## ACTION ITEM
Compute how many lines in the entries below include the string "maskRefused". Only the number is wanted.

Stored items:
○ ○ ○ ○ ○ ○ ○

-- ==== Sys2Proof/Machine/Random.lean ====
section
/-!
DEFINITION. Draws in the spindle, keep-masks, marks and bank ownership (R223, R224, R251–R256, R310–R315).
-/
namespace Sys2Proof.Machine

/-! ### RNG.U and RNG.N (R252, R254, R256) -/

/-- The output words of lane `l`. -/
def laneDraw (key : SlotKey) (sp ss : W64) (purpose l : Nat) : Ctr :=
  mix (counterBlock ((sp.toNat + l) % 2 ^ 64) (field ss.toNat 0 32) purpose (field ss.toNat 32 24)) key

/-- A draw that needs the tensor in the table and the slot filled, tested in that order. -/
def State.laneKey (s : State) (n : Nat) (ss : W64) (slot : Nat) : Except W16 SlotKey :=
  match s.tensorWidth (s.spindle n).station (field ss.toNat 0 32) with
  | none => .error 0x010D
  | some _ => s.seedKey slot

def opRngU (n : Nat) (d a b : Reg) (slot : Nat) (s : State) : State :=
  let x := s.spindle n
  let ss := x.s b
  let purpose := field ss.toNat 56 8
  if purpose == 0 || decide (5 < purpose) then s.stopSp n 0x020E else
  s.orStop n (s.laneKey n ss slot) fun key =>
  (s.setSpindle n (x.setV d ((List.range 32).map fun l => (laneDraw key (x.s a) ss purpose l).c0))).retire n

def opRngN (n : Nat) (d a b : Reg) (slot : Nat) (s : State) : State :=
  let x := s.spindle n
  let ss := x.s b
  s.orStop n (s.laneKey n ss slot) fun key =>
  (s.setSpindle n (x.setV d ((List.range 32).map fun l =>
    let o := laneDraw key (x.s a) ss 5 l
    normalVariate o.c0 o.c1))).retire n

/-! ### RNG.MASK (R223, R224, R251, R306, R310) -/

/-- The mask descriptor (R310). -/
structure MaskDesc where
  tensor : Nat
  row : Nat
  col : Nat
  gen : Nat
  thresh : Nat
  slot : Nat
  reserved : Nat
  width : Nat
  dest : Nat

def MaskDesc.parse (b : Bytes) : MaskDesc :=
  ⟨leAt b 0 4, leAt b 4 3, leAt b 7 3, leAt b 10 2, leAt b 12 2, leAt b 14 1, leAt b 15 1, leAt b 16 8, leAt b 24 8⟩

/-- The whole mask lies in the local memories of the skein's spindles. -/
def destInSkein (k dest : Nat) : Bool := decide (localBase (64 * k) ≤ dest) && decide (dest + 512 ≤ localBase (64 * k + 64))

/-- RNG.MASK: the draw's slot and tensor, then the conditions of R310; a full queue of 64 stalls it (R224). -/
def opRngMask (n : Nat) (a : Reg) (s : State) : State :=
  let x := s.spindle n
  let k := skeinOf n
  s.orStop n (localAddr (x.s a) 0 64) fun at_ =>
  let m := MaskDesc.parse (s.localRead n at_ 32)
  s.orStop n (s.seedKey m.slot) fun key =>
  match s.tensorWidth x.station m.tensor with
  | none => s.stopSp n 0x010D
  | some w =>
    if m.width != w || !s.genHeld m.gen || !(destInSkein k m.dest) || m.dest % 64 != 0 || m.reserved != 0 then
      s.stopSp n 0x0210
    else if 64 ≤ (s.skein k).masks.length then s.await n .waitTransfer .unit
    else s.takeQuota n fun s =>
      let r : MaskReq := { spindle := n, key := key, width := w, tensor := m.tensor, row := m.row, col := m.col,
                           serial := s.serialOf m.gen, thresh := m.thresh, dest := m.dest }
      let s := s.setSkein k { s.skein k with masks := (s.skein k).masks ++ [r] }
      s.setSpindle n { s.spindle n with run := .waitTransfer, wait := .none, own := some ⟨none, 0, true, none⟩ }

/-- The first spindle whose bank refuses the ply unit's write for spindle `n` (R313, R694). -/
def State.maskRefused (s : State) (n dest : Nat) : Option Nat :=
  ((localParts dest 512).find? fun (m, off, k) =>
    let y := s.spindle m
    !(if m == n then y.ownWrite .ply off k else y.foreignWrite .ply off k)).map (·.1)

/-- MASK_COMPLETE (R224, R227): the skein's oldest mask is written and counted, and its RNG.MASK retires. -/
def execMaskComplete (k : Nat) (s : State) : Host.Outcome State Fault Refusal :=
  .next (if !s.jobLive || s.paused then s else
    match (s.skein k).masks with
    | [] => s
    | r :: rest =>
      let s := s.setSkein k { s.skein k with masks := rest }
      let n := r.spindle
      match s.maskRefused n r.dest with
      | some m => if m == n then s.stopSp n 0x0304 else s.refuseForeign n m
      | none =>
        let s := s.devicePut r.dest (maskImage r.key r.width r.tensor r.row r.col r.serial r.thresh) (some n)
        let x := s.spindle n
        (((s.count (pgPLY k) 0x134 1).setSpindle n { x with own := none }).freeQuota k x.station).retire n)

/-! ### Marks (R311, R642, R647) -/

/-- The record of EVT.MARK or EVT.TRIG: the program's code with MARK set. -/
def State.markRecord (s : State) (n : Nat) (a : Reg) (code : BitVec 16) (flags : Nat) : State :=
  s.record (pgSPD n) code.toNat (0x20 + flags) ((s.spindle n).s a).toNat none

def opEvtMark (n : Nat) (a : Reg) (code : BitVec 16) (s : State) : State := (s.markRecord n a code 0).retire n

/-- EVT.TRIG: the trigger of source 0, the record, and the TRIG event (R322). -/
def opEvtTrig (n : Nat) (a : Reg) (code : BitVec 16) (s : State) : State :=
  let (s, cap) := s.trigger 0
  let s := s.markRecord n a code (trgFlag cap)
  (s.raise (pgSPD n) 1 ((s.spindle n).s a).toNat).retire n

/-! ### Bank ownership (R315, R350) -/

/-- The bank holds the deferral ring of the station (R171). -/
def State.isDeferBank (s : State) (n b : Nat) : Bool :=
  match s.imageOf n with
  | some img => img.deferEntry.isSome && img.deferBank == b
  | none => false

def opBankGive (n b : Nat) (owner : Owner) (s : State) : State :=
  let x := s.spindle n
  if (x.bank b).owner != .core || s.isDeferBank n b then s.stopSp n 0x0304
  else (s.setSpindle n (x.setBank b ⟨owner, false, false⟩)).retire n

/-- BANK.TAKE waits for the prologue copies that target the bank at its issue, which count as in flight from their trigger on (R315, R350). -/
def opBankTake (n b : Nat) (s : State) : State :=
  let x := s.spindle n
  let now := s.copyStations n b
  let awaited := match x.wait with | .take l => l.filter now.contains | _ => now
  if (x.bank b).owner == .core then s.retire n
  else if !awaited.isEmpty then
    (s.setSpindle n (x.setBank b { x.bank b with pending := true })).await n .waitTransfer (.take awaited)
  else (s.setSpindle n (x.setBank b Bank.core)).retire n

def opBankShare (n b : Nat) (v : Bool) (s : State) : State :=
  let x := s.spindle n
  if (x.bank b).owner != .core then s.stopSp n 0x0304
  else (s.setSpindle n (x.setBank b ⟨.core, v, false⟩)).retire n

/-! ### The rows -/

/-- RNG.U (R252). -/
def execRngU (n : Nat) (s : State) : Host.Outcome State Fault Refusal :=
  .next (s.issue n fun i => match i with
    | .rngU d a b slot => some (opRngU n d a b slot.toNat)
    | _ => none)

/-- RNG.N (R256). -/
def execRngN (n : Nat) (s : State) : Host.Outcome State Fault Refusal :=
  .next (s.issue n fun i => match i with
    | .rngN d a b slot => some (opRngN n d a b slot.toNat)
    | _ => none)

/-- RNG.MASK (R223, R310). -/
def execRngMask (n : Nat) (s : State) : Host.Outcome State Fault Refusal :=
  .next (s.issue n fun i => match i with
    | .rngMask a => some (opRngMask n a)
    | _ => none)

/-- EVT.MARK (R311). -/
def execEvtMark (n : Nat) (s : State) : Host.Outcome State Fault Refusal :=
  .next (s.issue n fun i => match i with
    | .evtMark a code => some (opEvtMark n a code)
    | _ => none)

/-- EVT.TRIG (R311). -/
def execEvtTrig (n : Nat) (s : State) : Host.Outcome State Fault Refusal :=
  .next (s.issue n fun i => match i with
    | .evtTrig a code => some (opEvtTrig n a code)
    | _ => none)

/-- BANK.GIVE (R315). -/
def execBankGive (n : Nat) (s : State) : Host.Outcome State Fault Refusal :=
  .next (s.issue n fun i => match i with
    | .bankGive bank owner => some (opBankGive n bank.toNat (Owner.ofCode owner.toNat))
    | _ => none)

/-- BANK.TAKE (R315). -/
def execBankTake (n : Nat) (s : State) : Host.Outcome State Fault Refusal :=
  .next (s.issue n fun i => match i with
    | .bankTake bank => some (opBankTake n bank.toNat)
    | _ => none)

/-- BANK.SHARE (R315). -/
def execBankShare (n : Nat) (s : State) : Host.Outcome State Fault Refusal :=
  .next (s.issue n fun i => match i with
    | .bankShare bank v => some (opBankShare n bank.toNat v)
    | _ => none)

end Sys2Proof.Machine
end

○ ○ ○ ○ ○ ○ ○

## FINAL ANSWER
2